Scene1・スペシャルな出会い / クロウ・ハーベスト

「ふんふん、ふふん♪」
 足取り軽く、鼻歌混じりに歩くのは、青髪に青い瞳を持つ、明らかに日本人離れした顔立ちの少年――クロウ・ハーベストだ。
 彼は手にした買い物袋を大きく振りながら楽しそうに歩いている。
 何がそんなに楽しいのかと聞かれると返答に困るが、まあ楽しいことなんてのは、本人さえ分かっていれば本来は事足りるものだ。
「これで喜んでくれるかな♪」
 そう言って見上げた空は清々しい程にどんよりとしている。それでもニコニコと笑みが零れるのは、彼が買い物に出たきっかけが元だ。
 例えそれが、他人からみればパシリと呼ばれる部類のお遣いだったとしても、本人は楽しいのだから仕方がない。
「あ、そうだ。折角だから、お気に入りだって言ってたお店でケーキでも買ってこう」
 名案を思いついたとばかりに口にして、くるりと踵を返す。そうと決まれば急がなければ。
 何せクロウにおつかいを頼んだ人物は、待たせたら待たせた分だけお叱りが返ってくる。まあ、買い物を頼む以上は、誰だろうとそうだろう。
 クロウは買い物袋を手にしたまま、記憶を頼りに道を進んだ。そして目的地に近い角を曲がると、唐突にその足が止まった。
「何だろう、あれ」
 目の前に佇む黒い影に目を瞬く。
 人のようだけど人ではない。細身だけど腹だけがぽっこり膨らんだその姿は何とも異様な雰囲気を醸し出している。
「?」
 ここで逃げれば良いものを、クロウは目を瞬くとそちらに歩いて行った。
 後の彼の言い分では、こっちが近道だから仕方がない。とのことだが、これが拙かった。
――グウ、グルルルル……。
 どう聞いても獣の鳴き声にしか聞こえない声が届く。その声は紛れもなく前方の生き物からしているのだが、近付くにつれて判明する、生き物の奇妙さに目が泳ぐ。

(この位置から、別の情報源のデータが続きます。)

-- ==== Sys2Proof/Laws/WfHostIo.lean ====
section
/-! SUPPORT. Every operation of Machine/HostIo.lean keeps the canonical form of the block's data. -/

namespace Sys2Proof.Machine

@[simp] theorem wakeDrive_wf (s : State) (from4 : Bool) (hwf : s.wf = true) :
    (wakeDrive s from4).wf = true := by
  unfold wakeDrive
  repeat' split
  all_goals simp_all (maxDischargeDepth := 30)

@[simp] theorem reportPower_wf (s : State) (n : ℕ) (hwf : s.wf = true) :
    (reportPower s n).wf = true := by
  simp (maxDischargeDepth := 30) [reportPower, *]

@[simp] theorem mediaWake_wf (s : State) (hwf : s.wf = true) :
    (mediaWake s).wf = true := by
  simp (maxDischargeDepth := 30) [mediaWake, *]

@[simp] theorem mediaGate_wf (s : State) (hwf : s.wf = true) :
    optWf (mediaGate s) = true := by
  simp only [mediaGate]
  repeat' split
  all_goals simp (maxDischargeDepth := 30) [*]

@[simp] theorem wakeFrom4_wf (s : State) (hwf : s.wf = true) :
    (wakeFrom4 s).wf = true := by
  simp (maxDischargeDepth := 30) [wakeFrom4, *]

@[simp] theorem coverFlush_wf (s : State) (n : ℕ) (hwf : s.wf = true) :
    (coverFlush s n).wf = true := by
  simp only [coverFlush]
  split <;> simp (maxDischargeDepth := 30) [*]

@[simp] theorem finishMedium_wf (s : State) (n : ℕ) (hwf : s.wf = true) :
    (finishMedium s n).wf = true := by
  simp only [finishMedium]
  split <;> simp (maxDischargeDepth := 30) [*]

@[simp] theorem settleMedium_wf (s : State) (hwf : s.wf = true) :
    (settleMedium s).wf = true := by
  unfold settleMedium
  repeat' split
  all_goals simp_all (maxDischargeDepth := 30)

@[simp] theorem blocksOnMedium_wf (s : State) (done : List (ℕ × ℕ)) (hwf : s.wf = true) :
    (blocksOnMedium s done).wf = true := by
  simp (maxDischargeDepth := 30) [blocksOnMedium, *]

@[simp] theorem blocksDropped_wf (s : State) (dbas : List ℕ) (hwf : s.wf = true) :
    (blocksDropped s dbas).wf = true := by
  simp (maxDischargeDepth := 30) [blocksDropped, *]

@[simp] theorem settleShutdown_wf (s : State) (p : Port) (hwf : s.wf = true) :
    (settleShutdown s p).wf = true := by
  simp (maxDischargeDepth := 30) [settleShutdown, *]

@[simp] theorem settleShutdowns_wf (s : State) (hwf : s.wf = true) :
    (settleShutdowns s).wf = true := by
  simp (maxDischargeDepth := 30) [settleShutdowns, *]

@[simp] theorem slotTaken_wf (s : State) (p : Port) (hwf : s.wf = true) :
    (slotTaken s p).wf = true := by
  simp (maxDischargeDepth := 30) [slotTaken, *]

@[simp] theorem advanceSq_wf (s : State) (p : Port) (qid : ℕ) (q : Sq) (hwf : s.wf = true) :
    (advanceSq s p qid q).wf = true := by
  simp (maxDischargeDepth := 30) [advanceSq, *]

@[simp] theorem nextAdmission_wf (s : State) (hwf : s.wf = true) :
    (nextAdmission s).2.wf = true := by
  simp (maxDischargeDepth := 30) [nextAdmission, *]

@[simp] theorem admitAer_wf (s : State) (p : Port) (cid : ℕ) (hwf : s.wf = true) :
    (admitAer s p cid).wf = true := by
  simp (maxDischargeDepth := 30) [admitAer, *]

@[simp] theorem fetchCommand_wf (s : State) (p : Port) (qid : ℕ) (cmd : SqEntry) (hwf : s.wf = true) :
    (fetchCommand s p qid cmd).wf = true := by
  simp only [fetchCommand]
  split <;> simp (maxDischargeDepth := 30) [*]

theorem execCommandFetch_wf (p : Port) (qid : ℕ) (cmd : SqEntry) (s : State) (hwf : s.wf = true) :
    outWf (execCommandFetch p qid cmd s) = true := by
  simp (maxDischargeDepth := 30) [execCommandFetch, *]

theorem execAsyncEventRequest_wf (p : Port) (cid : ℕ) (s : State) (hwf : s.wf = true) :
    outWf (execAsyncEventRequest p cid s) = true := by
  simp (maxDischargeDepth := 30) [execAsyncEventRequest, *]

theorem execSqDoorbell_wf (p : Port) (qid : ℕ) (tail : ℕ) (s : State) (hwf : s.wf = true) :
    outWf (execSqDoorbell p qid tail s) = true := by
  simp only [execSqDoorbell]
  split <;> simp (maxDischargeDepth := 30) [*]

@[simp] theorem postWaiting_wf (fuel : Nat) (s : State) (p : Port) (qid : Nat) (h : s.wf = true) : (postWaiting fuel s p qid).wf = true := by
  induction fuel generalizing s with
  | zero => simpa [postWaiting] using h
  | succ n ih =>
    simp only [postWaiting]
    repeat' first | (simp +contextual (maxDischargeDepth := 30) [*]; done) | split

theorem execCqHeadDoorbell_wf (p : Port) (qid : ℕ) (head : ℕ) (s : State) (hwf : s.wf = true) :
    outWf (execCqHeadDoorbell p qid head s) = true := by
  simp only [execCqHeadDoorbell]
  split <;> simp (maxDischargeDepth := 30) [*]

@[simp] theorem endIo_wf (s : State) (n : ℕ) (st : ℕ × ℕ) (hwf : s.wf = true) :
    (endIo s n st).wf = true := by
  simp (maxDischargeDepth := 30) [endIo, *]

@[simp] theorem admitBlock_wf (s : State) (ns : Namespace) (c : CmdSlot) (dba : ℕ) (k : ℕ) (payload : List Byte) (hwf : s.wf = true) :
    (admitBlock s ns c dba k payload).wf = true := by
  simp (maxDischargeDepth := 30) [admitBlock, *]

@[simp] theorem admitBlocks_wf (ns : Namespace) (c : CmdSlot) (i : Nat) (l : List HostBlock) (s : State) (h : s.wf = true) :
    (admitBlocks ns c i l s).2.2.wf = true := by
  induction l generalizing i s with
  | nil => simpa [admitBlocks] using h
  | cons b r ih =>
    simp only [admitBlocks]
    repeat' first | (simp +contextual (maxDischargeDepth := 30) [*]; done) | split

theorem execNvmeWrite_wf (slot : ℕ) (blocks : List HostBlock) (s : State) (hwf : s.wf = true) :
    outWf (execNvmeWrite slot blocks s) = true := by
  unfold execNvmeWrite
  dsimp only
  split
  · exact hwf
  · split
    · simp [hwf]
    · exact hwf
    · repeat' first | (simp +contextual (maxDischargeDepth := 30) [hwf]; done) | split

@[simp] theorem wakeFor_wf (s : State) (blocks : List (ℕ × ℕ)) (hwf : s.wf = true) :
    (wakeFor s blocks).wf = true := by
  simp (maxDischargeDepth := 30) [wakeFor, *]

theorem execWriteCached_wf (slot : ℕ) (s : State) (hwf : s.wf = true) :
    outWf (execWriteCached slot s) = true := by
  simp only [execWriteCached]
  split <;> simp (maxDischargeDepth := 30) [*]

@[simp] theorem deallocate_wf (s : State) (ns : Namespace) (ranges : List (ℕ × ℕ)) (hwf : s.wf = true) :
    (deallocate s ns ranges).wf = true := by
  unfold deallocate
  repeat' split
  all_goals simp_all (maxDischargeDepth := 30)

theorem execDatasetManagement_wf (slot : ℕ) (s : State) (hwf : s.wf = true) :
    outWf (execDatasetManagement slot s) = true := by
  simp only [execDatasetManagement]
  repeat' split
  all_goals simp (maxDischargeDepth := 30) [*]

@[simp] theorem zeroBlocks_wf (ns : Namespace) (c : CmdSlot) (skip : Nat → Bool) (fuel i : Nat) (s : State) (h : s.wf = true) :
    (zeroBlocks ns c skip fuel i s).2.wf = true := by
  induction fuel generalizing i s with
  | zero => exact h
  | succ n ih =>
    rw [zeroBlocks]
    dsimp only
    split
    · exact ih _ _ h
    · split
      · exact h
      · exact ih _ _ (admitBlock_wf _ _ _ _ _ _ h)

theorem execWriteZeroes_wf (slot : ℕ) (s : State) (hwf : s.wf = true) :
    outWf (execWriteZeroes slot s) = true := by
  simp only [execWriteZeroes]
  repeat' split
  all_goals simp (maxDischargeDepth := 30) [*]

@[simp] theorem firstToMedium_wf (s : State) (n : ℕ) (c : CmdSlot) (hwf : s.wf = true) :
    optWf (firstToMedium s n c) = true := by
  simp only [firstToMedium]
  split <;> simp (maxDischargeDepth := 30) [*]

@[simp] theorem serveRead_wf (s : State) (n : Nat) (c : CmdSlot) (ns : Namespace) (useCache transfer : Bool) (media : List MediaBlock)
    (h : s.wf = true) : (serveRead s n c ns useCache transfer media).wf = true := by
  have gate : ∀ t, (if touchesMedium s ns c useCache then mediaGate s else none) = some t → t.wf = true := fun t ht => by
    have := mediaGate_wf s h
    split at ht <;> simp_all
  simp only [serveRead]
  split
  · simp [*]
  · split
    · exact gate _ (by assumption)
    · repeat' first | (simp +contextual (maxDischargeDepth := 30) [*]; done) | split

theorem execNvmeRead_wf (slot : ℕ) (media : List MediaBlock) (s : State) (hwf : s.wf = true) :
    outWf (execNvmeRead slot media s) = true := by
  unfold execNvmeRead
  dsimp only
  split
  · exact hwf
  split
  · exact hwf
  split
  · simp [hwf]
  · exact hwf
  rename_i c _ _ _ _ _ _ _
  have first : ∀ t, (if (bit c.cmd.cdw12 30 && s.host.strict) = true then firstToMedium s slot c else none) = some t → t.wf = true := fun t ht => by
    have := firstToMedium_wf s slot c hwf
    split at ht <;> simp_all
  split
  · exact first _ (by assumption)
  · simp [hwf]

theorem execNvmeVerify_wf (slot : ℕ) (media : List MediaBlock) (s : State) (hwf : s.wf = true) :
    outWf (execNvmeVerify slot media s) = true := by
  unfold execNvmeVerify
  split
  · exact hwf
  split
  · simp [hwf]
  · exact hwf
  have first := firstToMedium_wf s slot ‹CmdSlot› hwf
  split
  · simp_all
  · simp [hwf]

theorem execReadTransferred_wf (slot : ℕ) (s : State) (hwf : s.wf = true) :
    outWf (execReadTransferred slot s) = true := by
  simp only [execReadTransferred]
  split <;> simp (maxDischargeDepth := 30) [*]

theorem execNvmeFlush_wf (slot : ℕ) (s : State) (hwf : s.wf = true) :
    outWf (execNvmeFlush slot s) = true := by
  simp only [execNvmeFlush]
  repeat' split
  all_goals simp (maxDischargeDepth := 30) [*]

theorem execTlerExpire_wf (slot : ℕ) (lba : ℕ) (s : State) (hwf : s.wf = true) :
    outWf (execTlerExpire slot lba s) = true := by
  simp only [execTlerExpire]
  split <;> simp (maxDischargeDepth := 30) [*]

end Sys2Proof.Machine
end

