theorem clauseCall_writes {i_p i_phrase i_arg} {s nx : State} (he : exec (.clauseCall i_p i_phrase i_arg) s = .next nx) : ObjsKept (writes (.clauseCall i_p i_phrase i_arg)) s nx := fun k hk =>
  kept_of_outAt (@execClauseCall_at k _
    ⟨fun a e => hk (.inl (⟨a, by simp [e]⟩))⟩
    ⟨fun a b e => hk (.inr (⟨a, b, by simp [e]⟩))⟩
    ⟨fun a e => hk (.inl (⟨a, by simp [e]⟩))⟩
    ⟨fun a e => hk (.inl (⟨a, by simp [e]⟩))⟩
    ⟨fun a e => hk (.inl (⟨a, by simp [e]⟩))⟩
    ⟨fun a b e => hk (.inr (⟨a, b, by simp [e]⟩))⟩
    ⟨fun a e => hk (.inl (⟨a, by simp [e]⟩))⟩
    ⟨fun a e => hk (.inl (⟨a, by simp [e]⟩))⟩
    ⟨fun a e => hk (.inl (⟨a, by simp [e]⟩))⟩
    ⟨fun a b e => hk (.inr (⟨a, b, by simp [e]⟩))⟩
    ⟨fun a e => hk (.inl (⟨a, by simp [e]⟩))⟩
    ⟨fun a e => hk (.inl (⟨a, by simp [e]⟩))⟩
    ⟨fun a e => hk (.inl (⟨a, by simp [e]⟩))⟩ i_p i_phrase i_arg s (At.self s)) he

theorem clauseRet_writes {i_p i_phrase i_arg} {s nx : State} (he : exec (.clauseRet i_p i_phrase i_arg) s = .next nx) : ObjsKept (writes (.clauseRet i_p i_phrase i_arg)) s nx := fun k hk =>
  kept_of_outAt (@execClauseRet_at k _
    ⟨fun a e => hk (.inl (⟨a, by simp [e]⟩))⟩
    ⟨fun a b e => hk (.inr (⟨a, b, by simp [e]⟩))⟩
    ⟨fun a e => hk (.inl (⟨a, by simp [e]⟩))⟩
    ⟨fun a e => hk (.inl (⟨a, by simp [e]⟩))⟩
    ⟨fun a e => hk (.inl (⟨a, by simp [e]⟩))⟩
    ⟨fun a b e => hk (.inr (⟨a, b, by simp [e]⟩))⟩
    ⟨fun a e => hk (.inl (⟨a, by simp [e]⟩))⟩
    ⟨fun a e => hk (.inl (⟨a, by simp [e]⟩))⟩
    ⟨fun a e => hk (.inl (⟨a, by simp [e]⟩))⟩
    ⟨fun a b e => hk (.inr (⟨a, b, by simp [e]⟩))⟩
    ⟨fun a e => hk (.inl (⟨a, by simp [e]⟩))⟩
    ⟨fun a e => hk (.inl (⟨a, by simp [e]⟩))⟩
    ⟨fun a e => hk (.inl (⟨a, by simp [e]⟩))⟩ i_p i_phrase i_arg s (At.self s)) he

theorem clauseSetcnt_writes {i_p i_phrase i_arg} {s nx : State} (he : exec (.clauseSetcnt i_p i_phrase i_arg) s = .next nx) : ObjsKept (writes (.clauseSetcnt i_p i_phrase i_arg)) s nx := fun k hk =>
  kept_of_outAt (@execClauseSetcnt_at k _
    ⟨fun a e => hk (.inl (⟨a, by simp [e]⟩))⟩
    ⟨fun a b e => hk (.inr (⟨a, b, by simp [e]⟩))⟩
    ⟨fun a e => hk (.inl (⟨a, by simp [e]⟩))⟩
    ⟨fun a e => hk (.inl (⟨a, by simp [e]⟩))⟩
    ⟨fun a e => hk (.inl (⟨a, by simp [e]⟩))⟩
    ⟨fun a b e => hk (.inr (⟨a, b, by simp [e]⟩))⟩
    ⟨fun a e => hk (.inl (⟨a, by simp [e]⟩))⟩
    ⟨fun a e => hk (.inl (⟨a, by simp [e]⟩))⟩
    ⟨fun a e => hk (.inl (⟨a, by simp [e]⟩))⟩
    ⟨fun a b e => hk (.inr (⟨a, b, by simp [e]⟩))⟩
    ⟨fun a e => hk (.inl (⟨a, by simp [e]⟩))⟩
    ⟨fun a e => hk (.inl (⟨a, by simp [e]⟩))⟩
    ⟨fun a e => hk (.inl (⟨a, by simp [e]⟩))⟩ i_p i_phrase i_arg s (At.self s)) he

 餓鬼のように膨らんだ腹と、骨ばった黒く薄汚れた体。全身からは腐敗臭のような異臭もしてくる。
 しかもその口からは涎を垂らし、ギョロリと剥いた目がクロウの事をじっと見ていた。
「あー……少し、ヤバそう」
 そう言いながら、今さらながらに足が止まる。
だが遅かった。
 奇妙な化け物は、クロウの足が止まるや否や、突然飛びかかって来たのだ。
 それに慌てて足を後退させるが、逃げきる前に腕が掴まれてしまう。しかもその力は想像を遥かに超えていた。
 ガサリと音を立てて買い込んだ荷物が落ち、それを目にしたクロウの目が化け物に向かう。
「っ、……」
 ギリギリと骨が軋みそうなほどに強く握る手に、振り払おうと動く。しかしやんわりと振っただけの動きでは解くことが出来なかった。
「……っ、あー。悪いんだけど、急いでるから離してくんねえ?」
 そう言いながら強引に腕を引き寄せる。
 しかしピクリともしない。
 それどころか逆に、もう片方の腕も掴まれて、かなりな割合でピンチだ。
そもそも、ここまでの間に逃げる隙はあった気がするのだが、どうやらクロウ自身が危機感を持てなかったようだ。あっさり捕獲されて逃げ場が無くなっている。
「……流石に、マズイかもな」
 ぽつりと呟いて天を仰いだ時だ。
 太陽が隠れているのにも関わらず、彼の視界にキラリと光る物が飛び込んできた。そしてそれがクロウと化け物の間に降り注ぐ。
――グギャアアアア!!!
 叫び声を上げながら化け物が体勢を崩した。
 その直後、彼の腕を掴んでいた手が離される――否、離されたのではなく、切り離されたのだ。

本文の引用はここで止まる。